**Required work**: The listing below holds a line with "set_option Elab.async false" and a later line with "value in every instance. -/". Write out those two lines and every line between them, exactly, and nothing else.

**Material supplied**:
━━━━━━━━━━
-- ==== Sys2Proof/Tests/Slice0.lean ====
section
/-! SUPPORT. Tests of the model's author: ill-formed commands, witnesses for the hypotheses of every statement, single steps of the spec's own examples. -/
namespace Sys2Proof.Machine

open Sys2Proof

-- The kernel evaluates these tests one after another, so that no thread waits on another's check.
set_option Elab.async false

/-- The state after reset with Memory Space Enable set. -/
def base : State := { State.reset with pci := { State.reset.pci with memSpace := true } }

/-- That state with registers changed. -/
def rg (l : List (Fld × Nat × Nat)) : State := l.foldl (fun s e => s.setF e.1 e.2.1 e.2.2) base

theorem reset_regsOk : State.reset.regsOk := ⟨rfl, by simp [State.reset]⟩

theorem base_regsOk : base.regsOk := reset_regsOk

theorem rg_regsOk (l : List (Fld × Nat × Nat)) : (rg l).regsOk := by
  have h : ∀ s : State, s.regsOk → (l.foldl (fun s e => s.setF e.1 e.2.1 e.2.2) s).regsOk := by
    induction l with
    | nil => exact fun s h => h
    | cons e t ih => exact fun s h => ih _ (s.setF_regsOk h _ _ _)
  exact h _ base_regsOk

/-- A field that the list does not name holds its reset value in every instance. -/
theorem rg_getF (l : List (Fld × Nat × Nat)) (f : Fld) (i : Nat) (h : (l.all fun e => decide (e.1 ≠ f)) = true) : (rg l).getF f i = f.reset i := by
  have k : ∀ s : State, (l.foldl (fun s e => s.setF e.1 e.2.1 e.2.2) s).getF f i = s.getF f i := by
    induction l with
    | nil => exact fun _ => rfl
    | cons e t ih =>
      simp only [List.all_cons, Bool.and_eq_true, decide_eq_true_eq] at h
      intro s
      rw [List.foldl_cons, ih h.2, State.getF_setF_ne]
      intro e'; exact h.1 (Prod.mk.inj e').1.symm
  exact k base

/-- The fields whose reset value depends on the instance. -/
def varied : List Fld := [.SLC_SLICE_CTRL_STATE, .SLC_SLICE_CTRL_ENABLE, .SCH_CREDIT_TOTAL_TOTAL, .SCH_CREDIT_FREE_FREE, .TMP_SRC_RESP_MIN, .TMP_SRC_RESP_RESP,
  .SMB_STATUS_ADDR, .BLK_ID_VECTOR, .BLK_RECOVERY_LIMIT_LIMIT, .BLK_QUIET_TIME_MS]

/-- Every other field that the list does not name and whose reset value is 0 is 0 in every instance. -/
theorem rg_zero (l : List (Fld × Nat × Nat)) (f : Fld) (i : Nat) (h : (l.all fun e => decide (e.1 ≠ f)) = true := by decide)
    (hv : f ∉ varied := by decide) (h0 : f.desc.reset = 0 := by rfl) : (rg l).getF f i = 0 := by
  rw [rg_getF l f i h, ← h0]
  simp [varied] at hv
  simp [Fld.reset, hv]

/-- Power as after reset, memory space on and the link not in L1: the function serves memory requests. -/
theorem serves_of {s : State} (h1 : s.pwr = base.pwr) (h2 : s.pci.memSpace = true) (h3 : s.getF .PCI_LINK_STATUS_PM_STATE 0 = 0) : s.Serves := by
  have h4 : s.linkExit = s := by unfold State.linkExit; simp [h3]
  refine ⟨by unfold State.stopped; rw [h1]; rfl, h2, ?_⟩
  have h5 : s.pwr.mode = .active := by rw [h1]; rfl
  unfold State.awake; simp only [h4, h5]

/-- Registers other than the link's power state leave a function that serves memory requests. -/
theorem rg_serves (l : List (Fld × Nat × Nat)) (h : (l.all fun e => decide (e.1 ≠ .PCI_LINK_STATUS_PM_STATE)) = true := by decide) : (rg l).Serves := by
  have k : ∀ s : State, (l.foldl (fun s e => s.setF e.1 e.2.1 e.2.2) s).pwr = s.pwr ∧ (l.foldl (fun s e => s.setF e.1 e.2.1 e.2.2) s).pci = s.pci := by
    clear h; induction l with
    | nil => exact fun _ => ⟨rfl, rfl⟩
    | cons e t ih => exact fun s => ih (s.setF e.1 e.2.1 e.2.2)
  exact serves_of (k base).1 (by rw [show (rg l).pci = base.pci from (k base).2]; rfl) (rg_zero l _ 0 h)

/-- A job of slice 0 at place 2 of queue 1 with four of its words; the others are 0. -/
def jb (w0 w1 w3 w5 : Nat) : Job := { q := 1, idx := 2, words := [BitVec.ofNat 64 w0, BitVec.ofNat 64 w1, 0, BitVec.ofNat 64 w3, 0, BitVec.ofNat 64 w5, 0, 0] }

/-- The same job at its engine. -/
def atEngine (w0 w1 w3 w5 : Nat) : Job := { jb w0 w1 w3 w5 with stage := .dispatched }

/-- Registers and one job. -/
def withJob (l : List (Fld × Nat × Nat)) (j : Job) : State := { rg l with jobs := [j] }

/-! ### Ill-formed commands: one for each check of WellFormed -/

theorem test_wf_register : (Instr.registerWrite .EVR_BASE 4095 0).wf = true ∧ (Instr.registerWrite .EVR_BASE 4096 0).wf = false := by decide
theorem test_wf_bar : (Instr.mmioBadRequest 2 0 4 true).wf = true ∧ (Instr.mmioBadRequest 3 0 4 true).wf = false ∧ (Instr.mmioBadRequest 2 0 0 true).wf = false := by decide
theorem test_wf_link : (Instr.linkUp 5 8).wf = true ∧ (Instr.linkUp 0 8).wf = false ∧ (Instr.linkUp 6 8).wf = false ∧ (Instr.linkUp 5 3).wf = false := by decide
theorem test_wf_link_state : (Instr.linkL1Entry 3).wf = true ∧ (Instr.linkL1Entry 0).wf = false ∧ (Instr.linkL1Entry 4).wf = false := by decide
theorem test_wf_config : (Instr.configRequest 4092 none).wf = true ∧ (Instr.configRequest 2 none).wf = false ∧ (Instr.configRequest 4096 none).wf = false := by decide
theorem test_wf_cause : (Instr.hostReadFailure (.job 0 0 0) 255).wf = true ∧ (Instr.hostReadFailure (.job 0 0 0) 256).wf = false := by decide
theorem test_wf_slice : (Instr.sliceEnable 4095).wf = true ∧ (Instr.sliceEnable 4096).wf = false := by decide
theorem test_wf_mailbox : (Instr.mailboxWrite 0 true 255 []).wf = true ∧ (Instr.mailboxWrite 0 true 256 []).wf = false := by decide
theorem test_wf_doorbell : (Instr.doorbellWrite 0 1023 0).wf = true ∧ (Instr.doorbellWrite 0 1024 0).wf = false := by decide
theorem test_wf_queue : (Instr.entryFetch 16383 1).wf = true ∧ (Instr.entryFetch 16384 1).wf = false ∧ (Instr.entryFetch 16383 0).wf = false := by decide
theorem test_wf_place : (Instr.jobPark 16383 65535).wf = true ∧ (Instr.jobPark 16383 65536).wf = false ∧ (Instr.jobPark 16384 0).wf = false := by decide
theorem test_wf_entry : (Instr.ownWaitRetry 0 (zeros 64)).wf = true ∧ (Instr.ownWaitRetry 0 (zeros 63)).wf = false := by decide
theorem test_wf_event_ring : (Instr.coalTimer 4095).wf = true ∧ (Instr.coalTimer 4096).wf = false := by decide
theorem test_wf_channel : (Instr.scHoldoffTimer 3).wf = true ∧ (Instr.scHoldoffTimer 4).wf = false := by decide
theorem test_wf_completion : (Instr.scSlotTimeout 0 4294967295).wf = true ∧ (Instr.scSlotTimeout 0 4294967296).wf = false := by decide
theorem test_wf_key : (Instr.hotKeyLoad 65535).wf = true ∧ (Instr.hotKeyLoad 0).wf = false ∧ (Instr.hotKeyLoad 65536).wf = false := by decide
theorem test_wf_fault : (Instr.engineFault 0 0 15 4095 0 0).wf = true ∧ (Instr.engineFault 0 0 16 0 0 0).wf = false ∧ (Instr.engineFault 0 0 0 4096 0 0).wf = false := by decide
theorem test_wf_binder : (Instr.binderRestart 7 15 255).wf = true ∧ (Instr.binderRestart 8 0 0).wf = false ∧ (Instr.binderRestart 0 16 0).wf = false ∧
    (Instr.binderRestart 0 0 256).wf = false := by decide
theorem test_wf_microword : (Instr.microwordAlu 0 0 0 0 .add 63 63 (.imm 0)).wf = true ∧ (Instr.microwordAlu 0 0 0 0 .add 64 0 (.imm 0)).wf = false ∧
    (Instr.microwordBranch 0 0 0 0 .jump 0 65535).wf = true ∧ (Instr.microwordBranch 0 0 0 0 .jump 0 65536).wf = false := by decide
theorem test_wf_field : (Instr.microwordField 0 0 0 0 (.entry 0) false 0 63 1).wf = true ∧ (Instr.microwordField 0 0 0 0 (.entry 0) false 0 0 0).wf = false ∧
    (Instr.microwordField 0 0 0 0 (.entry 0) false 0 63 2).wf = false := by decide
theorem test_wf_core : (Instr.jobUnsuspend 31 3).wf = true ∧ (Instr.jobUnsuspend 32 0).wf = false ∧ (Instr.jobUnsuspend 0 4).wf = false := by decide
theorem test_wf_page : (Instr.scratchPageScrubComplete 3 47).wf = true ∧ (Instr.scratchPageScrubComplete 4 0).wf = false ∧ (Instr.scratchPageScrubComplete 0 48).wf = false := by decide
theorem test_wf_unit_row : (Instr.aluAdd 31 1 255 1023).wf = true ∧ (Instr.aluAdd 0 2 0 0).wf = false ∧ (Instr.aluAdd 0 0 256 0).wf = false ∧
    (Instr.aluAdd 0 0 0 1024).wf = false ∧ (Instr.mmulMul 0 0 4095).wf = true ∧ (Instr.mmulMul 0 0 4096).wf = false := by decide
theorem test_wf_session : (Instr.maskedCallWaitTimeout 767).wf = true ∧ (Instr.maskedCallWaitTimeout 768).wf = false ∧
    (Instr.hashCallStart 0 0 0 false false false 0).wf = false := by decide
theorem test_wf_engine_unit : (Instr.cdeUnitReset 2).wf = true ∧ (Instr.cdeUnitReset 3).wf = false ∧ (Instr.cdeZeroizeComplete 5).wf = true ∧
    (Instr.cdeZeroizeComplete 6).wf = false := by decide
theorem test_wf_entropy : (Instr.cellHealthFail 7 15).wf = true ∧ (Instr.cellHealthFail 8 0).wf = false ∧ (Instr.cellHealthFail 0 16).wf = false ∧
    (Instr.drbgStall 7).wf = true ∧ (Instr.drbgStall 8).wf = false ∧ (Instr.stringSeedDelivery 45).wf = true ∧ (Instr.stringSeedDelivery 46).wf = false ∧
    (Instr.maskGenDeadline 41).wf = true ∧ (Instr.maskGenDeadline 42).wf = false := by decide
theorem test_wf_event : (Instr.journalEvent 65535 []).wf = true ∧ (Instr.journalEvent 65536 []).wf = false := by decide
theorem test_wf_seconds : (Instr.timeSet (2 ^ 48 - 1)).wf = true ∧ (Instr.timeSet (2 ^ 48)).wf = false := by decide
theorem test_wf_dma : (Instr.dmaBurst 127 []).wf = true ∧ (Instr.dmaBurst 128 []).wf = false ∧ (Instr.lmcRetrain 4 0 0 []).wf = true ∧
    (Instr.lmcRetrain 5 0 0 []).wf = false ∧ (Instr.lmcTrainingComplete 31 true true).wf = true ∧ (Instr.lmcTrainingComplete 32 true true).wf = false := by decide
theorem test_wf_tamper : (Instr.tamperAlarm 15 3).wf = true ∧ (Instr.tamperAlarm 16 0).wf = false ∧ (Instr.tamperAlarm 0 4).wf = false := by decide
theorem test_wf_power : (Instr.bootBundleLoaded 1 true []).wf = true ∧ (Instr.bootBundleLoaded 2 true []).wf = false ∧ (Instr.deepWakeSource 2).wf = true ∧
    (Instr.deepWakeSource 3).wf = false ∧ (Instr.vbatMeasure 65535).wf = true ∧ (Instr.vbatMeasure 65536).wf = false ∧ (Instr.thermalReading 15 0).wf = true ∧
    (Instr.thermalReading 16 0).wf = false ∧ (Instr.braceEnter 2 0).wf = true ∧ (Instr.braceEnter 3 0).wf = false := by decide
theorem test_wf_block : (Instr.errStatusClear 21 0).wf = true ∧ (Instr.errStatusClear 22 0).wf = false := by decide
━━━━━━━━━━
**Answer for this exercise**:
set_option Elab.async false

/-- The state after reset with Memory Space Enable set. -/
def base : State := { State.reset with pci := { State.reset.pci with memSpace := true } }

/-- That state with registers changed. -/
def rg (l : List (Fld × Nat × Nat)) : State := l.foldl (fun s e => s.setF e.1 e.2.1 e.2.2) base

theorem reset_regsOk : State.reset.regsOk := ⟨rfl, by simp [State.reset]⟩

theorem base_regsOk : base.regsOk := reset_regsOk

theorem rg_regsOk (l : List (Fld × Nat × Nat)) : (rg l).regsOk := by
  have h : ∀ s : State, s.regsOk → (l.foldl (fun s e => s.setF e.1 e.2.1 e.2.2) s).regsOk := by
    induction l with
    | nil => exact fun s h => h
    | cons e t ih => exact fun s h => ih _ (s.setF_regsOk h _ _ _)
  exact h _ base_regsOk

/-- A field that the list does not name holds its reset value in every instance. -/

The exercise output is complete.